Pero nadie puede por sí mismo responder la pregunta “quién soy”. Nuestro corazón es insondable. Su verdad es un abismo, un misterio incomprensible e inabarcable. Y, sin embargo, de la bondad del corazón depende la belleza de la vida humana. De un corazón frío, endurecido, embrutecido, embotado, insensato, se sigue la amargura que invade y coloniza la vida personal, familiar y social. Sólo Dios -su autor y creador- ve, conoce y juzga el corazón humano. Nada queda oculto a su mirada. Mirar, entonces, a Quién me mira puede darme alguna luz sobre quién soy realmente. Esta mirada y encuentro es crucial: en el corazón -no en la Constitución- se libra la madre de todas las batallas. El combate espiritual es la lucha por el reinado del corazón.
Ya Jeremías anunció la promesa sobre el destino y resultado del conflicto definitivo: la ley de Dios será grabada en el corazón del hombre, para que pueda obrar conforme a la voluntad de su Señor. Pero será Ezequiel quien explicará el alcance de la profecía: “os daré un corazón nuevo, infundiré en vosotros un espíritu nuevo, quitaré de vuestra carne el corazón de piedra y os daré un corazón de carne. Infundiré mi espíritu en vosotros y haré que os conduzcáis según mis preceptos y observéis y practiquéis mis mandatos”. La salvación de la persona consiste en un cambio de corazón. No en corregir tales o cuales defectos. No en lo accidental. No en lo de afuera. El hombre nuevo requiere un corazón nuevo.

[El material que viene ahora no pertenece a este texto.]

theorem State.showCore_keeps {W : Places} {a₀ s₀ : State} (p1) (hW : Within 0x8000000000000000000000000000000000000000000000000000000000000000 W) (h₀ : Keeps W a₀ s₀) : Keeps W a₀ (State.showCore s₀ p1) := by
  unfold State.showCore
  with_reducible (repeat' first | assumption | exact Within.trans (by decide) hW | exact Within.bit (by decide) hW | refine places_some ?_ | exact places_none | refine places_cons ?_ ?_ | refine places_pair ?_ ?_ | exact places_nil | refine places_reg ?_ ?_ | exact places_regs | apply State.set_keeps | apply Keeps.ite | simp only [List.foldl_cons, List.foldl_nil] | apply Keeps.foldl | apply Keeps.foldlFst | lift_lets | (intro x; first | (have hx : Keeps W a₀ x := (by unfold x; with_reducible (repeat' first | assumption | exact Within.trans (by decide) hW | exact Within.bit (by decide) hW | refine places_some ?_ | exact places_none | refine places_cons ?_ ?_ | refine places_pair ?_ ?_ | exact places_nil | refine places_reg ?_ ?_ | exact places_regs | intro _ | apply State.set_keeps | apply Keeps.ite | simp only [List.foldl_cons, List.foldl_nil] | apply Keeps.foldl | apply Keeps.foldlFst | extract_lets | split)); clear_value x) | (have hx : (x : State) = x := rfl) | clear_value x | skip) | split)

theorem State.safGive_keeps {W : Places} {a₀ s₀ : State} (p1 p2) (hW : Within 0x98800000000000000000000000000000000000000000000000000000000000000 W) (h₀ : Keeps W a₀ s₀) : Keeps W a₀ (State.safGive s₀ p1 p2) := by
  unfold State.safGive
  with_reducible (repeat' first | assumption | exact Within.trans (by decide) hW | exact Within.bit (by decide) hW | refine places_some ?_ | exact places_none | refine places_cons ?_ ?_ | refine places_pair ?_ ?_ | exact places_nil | refine places_reg ?_ ?_ | exact places_regs | intro _ | apply State.setSaf_keeps | apply State.set_keeps | apply State.showCore_keeps | apply State.showSaf_keeps | apply Keeps.ite | simp only [List.foldl_cons, List.foldl_nil] | apply Keeps.foldl | apply Keeps.foldlFst | extract_lets | split | apply Keeps.upd | apply Keeps.updOpen | apply Keeps.updBad)

theorem State.safUncorr_keeps {W : Places} {a₀ s₀ : State} (p1) (hW : Within 0x2000000000000000000000000000000000778000000000000000000000000918000002000006240000401000002020081283c3420600800447012000008404 W) (h₀ : Keeps W a₀ s₀) : Keeps W a₀ (State.safUncorr s₀ p1) := by
  unfold State.safUncorr
  with_reducible (repeat' first | assumption | exact Within.trans (by decide) hW | exact Within.bit (by decide) hW | refine places_some ?_ | exact places_none | refine places_cons ?_ ?_ | refine places_pair ?_ ?_ | exact places_nil | refine places_reg ?_ ?_ | exact places_regs | intro _ | apply State.setSaf_keeps | apply State.faultSite_keeps | apply State.showSaf_keeps | apply Keeps.ite | simp only [List.foldl_cons, List.foldl_nil] | apply Keeps.foldl | apply Keeps.foldlFst | extract_lets | split)

theorem State.yielded_keeps {W : Places} {a₀ s₀ : State} (p1) (h₀ : Keeps W a₀ s₀) : Keeps W a₀ (State.yielded s₀ p1) := by
  unfold State.yielded
  with_reducible (repeat' first | assumption | exact Within.trans (by decide) hW | exact Within.bit (by decide) hW | refine places_some ?_ | exact places_none | refine places_cons ?_ ?_ | refine places_pair ?_ ?_ | exact places_nil | refine places_reg ?_ ?_ | exact places_regs | intro _ | apply State.setSaf_keeps | apply Keeps.ite | simp only [List.foldl_cons, List.foldl_nil] | apply Keeps.foldl | apply Keeps.foldlFst | extract_lets | split)

theorem execDispatch_keeps {W : Places} {a₀ s₀ : State} (p0 p1 p2) (hW : Within 0x2000000000000000000000000000000000778000000000000000000000000998000002000006240000401000002020081283c3420600800447012000008404 W) (h₀ : Keeps W a₀ (s₀.elapse p0)) : KeepsOut W a₀ (execDispatch p0 p1 p2 s₀) := by
  unfold execDispatch
  with_reducible (repeat' first | assumption | exact Within.trans (by decide) hW | exact Within.bit (by decide) hW | refine places_some ?_ | exact places_none | refine places_cons ?_ ?_ | refine places_pair ?_ ?_ | exact places_nil | refine places_reg ?_ ?_ | exact places_regs | intro _ | apply KeepsOut.next | apply KeepsOut.refused | apply KeepsOut.ite | apply State.yielded_keeps | apply State.safUncorr_keeps | apply State.raiseC_keeps | apply State.safGive_keeps | apply Keeps.ite | simp only [List.foldl_cons, List.foldl_nil] | apply Keeps.foldl | apply Keeps.foldlFst | extract_lets | split)

theorem State.giveResult_keeps {W : Places} {a₀ s₀ : State} (p1 p2) (h₀ : Keeps W a₀ s₀) : Keeps W a₀ (State.giveResult s₀ p1 p2) := by
  unfold State.giveResult
  with_reducible (repeat' first | assumption | exact Within.trans (by decide) hW | exact Within.bit (by decide) hW | refine places_some ?_ | exact places_none | refine places_cons ?_ ?_ | refine places_pair ?_ ?_ | exact places_nil | refine places_reg ?_ ?_ | exact places_regs | intro _ | apply State.setCtx_keeps | apply Keeps.ite | simp only [List.foldl_cons, List.foldl_nil] | apply Keeps.foldl | apply Keeps.foldlFst | extract_lets | split)

theorem State.endJob_keeps {W : Places} {a₀ s₀ : State} (p1) (h₀ : Keeps W a₀ s₀) : Keeps W a₀ (State.endJob s₀ p1) := by
  unfold State.endJob
  with_reducible (repeat' first | assumption | exact Within.trans (by decide) hW | exact Within.bit (by decide) hW | refine places_some ?_ | exact places_none | refine places_cons ?_ ?_ | refine places_pair ?_ ?_ | exact places_nil | refine places_reg ?_ ?_ | exact places_regs | intro _ | apply State.each_keeps | apply Keeps.ite | simp only [List.foldl_cons, List.foldl_nil] | apply Keeps.foldl | apply Keeps.foldlFst | extract_lets | split | apply Keeps.upd | apply Keeps.updOpen | apply Keeps.updBad)

theorem State.safEnd_keeps {W : Places} {a₀ s₀ : State} (p1 p2 p3) (hW : Within 0x98800000000000000000000000000000000000000000000000000000000000000 W) (h₀ : Keeps W a₀ s₀) : Keeps W a₀ (State.safEnd s₀ p1 p2 p3) := by
  unfold State.safEnd
  with_reducible (repeat' first | assumption | exact Within.trans (by decide) hW | exact Within.bit (by decide) hW | refine places_some ?_ | exact places_none | refine places_cons ?_ ?_ | refine places_pair ?_ ?_ | exact places_nil | refine places_reg ?_ ?_ | exact places_regs | intro _ | apply State.setSaf_keeps | apply State.giveResult_keeps | apply State.endJob_keeps | apply State.showSaf_keeps | apply State.showCore_keeps | apply Keeps.ite | simp only [List.foldl_cons, List.foldl_nil] | apply Keeps.foldl | apply Keeps.foldlFst | extract_lets | split)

Esta es la realización de la promesa: un trasplante de corazón. Pero no cualquiera. El corazón de piedra debe ser reemplazado por uno de carne; uno donde la libertad y la obediencia se encarnen a la perfección. Y este, el único perfecto, es el Corazón de Cristo. El trasplante de corazón consiste en que el Espíritu Santo arranque mi corazón de piedra y me implante el Corazón de Cristo. Entonces tendré los mismos pensamientos y sentimientos de Cristo; ya no seré yo sino Cristo quien vivirá en mí. Seré santo. El triunfo final es el Reinado de Cristo, y este reinado será -y debe ser también- social y político. Si Cristo no reina en el corazón humano, de nada sirve cualquier Constitución.
Es urgente contemplar el Corazón de Cristo. Está herido, quebrantado, roto, traspasado. Jamás cerrado ni endurecido. Siempre abierto para quien quiera entrar, si está arrepentido. Un corazón quebrantado y humillado, Cristo no lo desprecia. Sea quien sea, sea como sea, haya hecho lo que haya hecho. Lo peor, lo innombrable, inimaginable, irrepetible, todo cabe y es reparado en el Mar de su Misericordia. La casa de todos es el Corazón de Cristo. En el Corazón de Jesús se renuevan todas las cosas y es posible volver a empezar, cuantas veces sea necesario. Nada es fatal e irremediable (y vaya ejemplo se nos da hoy con el fallo de la Corte Suprema de Estados Unidos). Adiós derrotismo. ¡Hay esperanza, Chile! De Cristo debe esperarlo todo nuestro pobre, rudo y débil corazón.
Sagrado Corazón de Jesús, ¡en Vos confío!
* Esta reflexión no es original; es una adaptación a la realidad contingente de Chile de las principales ideas predicadas por el Padre Fernando Colomer Ferrándiz, el año 2015, en la exposición “La devoción al Sagrado Corazón de Jesús”.